◆ Task goal ◆
All lines up to and including the one that contains "stands1 : StandsAt" are to be transcribed exactly, starting from the first line of the records.

◆ Items from a dataset ◆
theorem rmwCycles_pos {m : Mode} {s : State} {a : Word} (h : m.ea s = some a) : 3 ≤ rmwCycles m ∧ rmwCycles m ≤ 8 := by
  cases m <;> simp [Mode.ea, rmwCycles] at *

/-- The last cycle of a Write writes its byte at its effective address. -/
theorem write_last {i : Instr} {s : State} {a : Word} (h : undisturbed 8 s) (ht : i.tag = .write) (ha : i.mode.ea s = some a)
    {t : State} (he : exec i s = .next t) : lastCycleWrites i a t.cpuBus s t := by
  obtain ⟨u, o⟩ := writeMode_opens h i.mode i.opcode (storeOp i.mnemonic) ha
  obtain ⟨ea, -, e1, e2, stands⟩ := o.stands
  have hb : body i = writeMode i.mode i.opcode (storeOp i.mnemonic) := by
    funext s; rw [body, exec_write i s ht]
  have hc := writeCycles_pos ha
  have hr : ∀ m ∈ s.resetAt.head?, s.cycle + (writeCycles i.mode - 1) < m := h.before (by omega)
  have hw : cyclesBefore 1 i s = u := by
    rw [cyclesBefore, cyclesOf_write ht]
    exact afterCycles_of_standsAt (h.mono (k := 1) (by omega)).resetDue hr
      (hb ▸ stands 0 u hr (.start (moves_writeTail _ _).toPaced (Nat.le_refl _))) o.opened.keeps.resetAt
  have et : t = writeTail ea (storeOp i.mnemonic) u := by
    rw [exec_body, hb] at he; cases he; exact e2
  obtain ⟨k1, k2, -⟩ := cpuCyc_oneCycle (k := 0) o.free .last (fun c => .write (ea c) (storeOp i.mnemonic c)) fun _ c => c
  have hv : t.cpuBus = storeOp i.mnemonic u.cpu := by rw [et]; exact k2
  rw [lastCycleWrites, hw, hv, ← e1, et]
  exact k1

/-- The last three cycles of a read-modify-write from `u`: where it stands between them, and what they are. -/
structure RmwCycles (ea : Cpu → Word) (op : Byte → Cpu → Byte × Cpu) (u v w : State) (m : Byte) : Prop where
  read : m = busByte (fun _ => .read (ea u.cpu)) u
  data : (readData .mid ea u).cpu.data = m
  first : oneCycle (.read (ea u.cpu)) u v
  second : oneCycle (.write (ea u.cpu) m) v w
  last : rmwTail ea op u = cpuCyc .last (fun c => .write (ea c) c.data) (fun _ c => (op m c).2) w
  addr : ea w.cpu = ea u.cpu
  result : w.cpu.data = (op m v.cpu).1
  stands0 : StandsAt (u.cycle + 0) (rmwTail ea op) u u
  stands1 : StandsAt (u.cycle + 1) (rmwTail ea op) u v
  stands2 : ∀ j x, StandsAt (u.cycle + (2 + j)) (cpuCyc .last (fun c => .write (ea c) c.data) fun _ c => (op m c).2) w x →
    (∀ n ∈ u.resetAt.head?, u.cycle + (2 + j) < n) → StandsAt (u.cycle + (2 + j)) (rmwTail ea op) u x
  keeps : Keeps u v
  wkeeps : WriteKeeps (ea u.cpu) m v w
  cycle : w.cycle = u.cycle + 2
  regs : ∀ n len s, Opened n len s u → SameRegs len s v.cpu ∧ SameRegs len s w.cpu

theorem rmwTail_cycles {u : State} (h : undisturbed 3 u) {ea : Cpu → Word} (hi : IgnoresData ea)
    (op : Byte → Cpu → Byte × Cpu) : ∃ v w m, RmwCycles ea op u v w m := by
  let rest := fun (m : Byte) (s : State) => cpuCyc .last (fun c => .write (ea c) c.data) (fun _ c => (op m c).2)
    (cpuCyc .penult (fun c => .write (ea c) c.data) (fun _ c => { c with data := (op m c).1 }) s)
  have mrest : ∀ m, Moves (rest m) := fun m =>
    (moves_cpuCyc .penult (fun c => .write (ea c) c.data) fun _ c => { c with data := (op m c).1 }).then
      (moves_cpuCyc .last (fun c => .write (ea c) c.data) fun _ c => (op m c).2)
  have pick : Paced fun s => rest s.cpu.data s := Paced.choose (fun s => s.cpu.data) (fun _ _ => rfl) fun m => (mrest m).toPaced
  obtain ⟨hc1, h1⟩ := cpuCyc_of_not_write (k := 2) h .mid (fun c => .read (ea c)) (fun d c => { c with data := d }) rfl
  obtain ⟨o1, -, c1⟩ := cpuCyc_oneCycle (k := 2) h .mid (fun c => .read (ea c)) fun d c => { c with data := d }
  change oneCycle _ u (readData .mid ea u) at o1
  change undisturbed 2 (readData .mid ea u) at h1
  change ReadCycle _ _ _ u (readData .mid ea u) at hc1
  generalize hm : busByte (fun _ => Act.read (ea u.cpu)) u = m at *
  have hdata : (readData .mid ea u).cpu.data = m := by rw [readData, c1]; rfl
  have ea1 : ea (readData .mid ea u).cpu = ea u.cpu := by rw [readData, c1]; exact hi u.cpu _ _
  have c1' : (readData .mid ea u).cpu = _ := c1
  obtain ⟨hw, -⟩ := cpuCyc_write (k := 1) h1 .penult ea (fun c => c.data) fun _ c => { c with data := (op m c).1 }
  obtain ⟨o2, -, c2⟩ := cpuCyc_oneCycle (k := 1) h1 .penult (fun c => .write (ea c) c.data) fun _ c => { c with data := (op m c).1 }
  rw [ea1, hdata] at o2 hw
  have hcyc : (readData .mid ea u).cycle = u.cycle + 1 := hc1.cycle
  have hcyc2 := hw.cycle
  rw [hcyc] at hcyc2
  refine ⟨_, _, m, hm.symm, hdata, o1, o2, by rw [rmwTail, hdata], ?_, ?_, .start (moves_rmwTail ea op).toPaced (Nat.le_refl _), ?_,
    fun j x hx hr => ?_, hc1.keeps, hw.keeps, hcyc2, fun n len s o => ⟨?_, ?_⟩⟩
  · rw [c2, ← ea1]; exact hi (readData .mid ea u).cpu _ _
  · rw [c2]; rfl
  · have d1 : StandsAt (u.cycle + 1) (readData .mid ea) u (readData .mid ea u) :=
      .done (moves_readData .mid ea).toPaced (Nat.le_of_eq hcyc) fun n hn => by have := h.2 n hn; omega
    exact d1.comp (h := fun s => rest s.cpu.data s) (moves_readData .mid ea).toPaced (.start pick (Nat.le_of_eq hcyc.symm))
  · have d1 : StandsAt (u.cycle + (2 + j)) (readData .mid ea) u (readData .mid ea u) :=
      .done (moves_readData .mid ea).toPaced (by rw [hcyc]; omega) hr
    refine d1.comp (h := fun s => rest s.cpu.data s) (moves_readData .mid ea).toPaced ?_
    have d2 := StandsAt.comp (h := cpuCyc .last (fun c => .write (ea c) c.data) fun _ c => (op m c).2)
      (moves_cpuCyc .penult (fun c => .write (ea c) c.data) fun _ c => { c with data := (op m c).1 }).toPaced
      (StandsAt.done (n := u.cycle + (2 + j)) (s := readData .mid ea u)
        (moves_cpuCyc .penult (fun c => .write (ea c) c.data) fun _ c => { c with data := (op m c).1 }).toPaced
        (by rw [hcyc2]; omega) (by rw [hc1.keeps.resetAt]; exact hr)) hx
    rw [StandsAt] at d2 ⊢
    rw [← d2]
    show setResets [] (rest (setResets _ (readData .mid ea u)).cpu.data _) = _
    rw [setResets_cpu, hdata]
    rfl
  · rw [c1']; exact ⟨o.a, o.x, o.y, o.sp, o.p, o.mode, o.pc⟩
  · rw [c2, c1']; exact ⟨o.a, o.x, o.y, o.sp, o.p, o.mode, o.pc⟩
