-- ==== Sys2Proof/Laws/PerInstr.lean ====
section
/-! SUPPORT. Facts said of each instruction as syntax, one lemma per constructor. -/

namespace Sys2Proof.Laws.RoundTrip

open Sys2Proof Sys2Proof.Machine

/-- The decode table's entry for the instruction's opcode, given its operand bytes, makes the instruction; and it takes as
many bytes as its mode says (30_encoding.md R150, R155, R158). -/
def Statement (i : Instr) : Prop :=
  decodeOp i.opcode ((encode i).getD 1 0) ((encode i).getD 2 0) = some i ∧ i.length = i.mode.bytes.toNat

theorem word {w : Word} {f : Word → Instr} : some (f (wordOf (hiByte w) (loByte w))) = some (f w) := by
  rw [wordOf_hiByte_loByte]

◆ Response ◆
theorem rmwCycles_pos {m : Mode} {s : State} {a : Word} (h : m.ea s = some a) : 3 ≤ rmwCycles m ∧ rmwCycles m ≤ 8 := by
  cases m <;> simp [Mode.ea, rmwCycles] at *

/-- The last cycle of a Write writes its byte at its effective address. -/
theorem write_last {i : Instr} {s : State} {a : Word} (h : undisturbed 8 s) (ht : i.tag = .write) (ha : i.mode.ea s = some a)
    {t : State} (he : exec i s = .next t) : lastCycleWrites i a t.cpuBus s t := by
  obtain ⟨u, o⟩ := writeMode_opens h i.mode i.opcode (storeOp i.mnemonic) ha
  obtain ⟨ea, -, e1, e2, stands⟩ := o.stands
  have hb : body i = writeMode i.mode i.opcode (storeOp i.mnemonic) := by
    funext s; rw [body, exec_write i s ht]
  have hc := writeCycles_pos ha
  have hr : ∀ m ∈ s.resetAt.head?, s.cycle + (writeCycles i.mode - 1) < m := h.before (by omega)
  have hw : cyclesBefore 1 i s = u := by
    rw [cyclesBefore, cyclesOf_write ht]
    exact afterCycles_of_standsAt (h.mono (k := 1) (by omega)).resetDue hr
      (hb ▸ stands 0 u hr (.start (moves_writeTail _ _).toPaced (Nat.le_refl _))) o.opened.keeps.resetAt
  have et : t = writeTail ea (storeOp i.mnemonic) u := by
    rw [exec_body, hb] at he; cases he; exact e2
  obtain ⟨k1, k2, -⟩ := cpuCyc_oneCycle (k := 0) o.free .last (fun c => .write (ea c) (storeOp i.mnemonic c)) fun _ c => c
  have hv : t.cpuBus = storeOp i.mnemonic u.cpu := by rw [et]; exact k2
  rw [lastCycleWrites, hw, hv, ← e1, et]
  exact k1

/-- The last three cycles of a read-modify-write from `u`: where it stands between them, and what they are. -/
structure RmwCycles (ea : Cpu → Word) (op : Byte → Cpu → Byte × Cpu) (u v w : State) (m : Byte) : Prop where
  read : m = busByte (fun _ => .read (ea u.cpu)) u
  data : (readData .mid ea u).cpu.data = m
  first : oneCycle (.read (ea u.cpu)) u v
  second : oneCycle (.write (ea u.cpu) m) v w
  last : rmwTail ea op u = cpuCyc .last (fun c => .write (ea c) c.data) (fun _ c => (op m c).2) w
  addr : ea w.cpu = ea u.cpu
  result : w.cpu.data = (op m v.cpu).1
  stands0 : StandsAt (u.cycle + 0) (rmwTail ea op) u u
  stands1 : StandsAt (u.cycle + 1) (rmwTail ea op) u v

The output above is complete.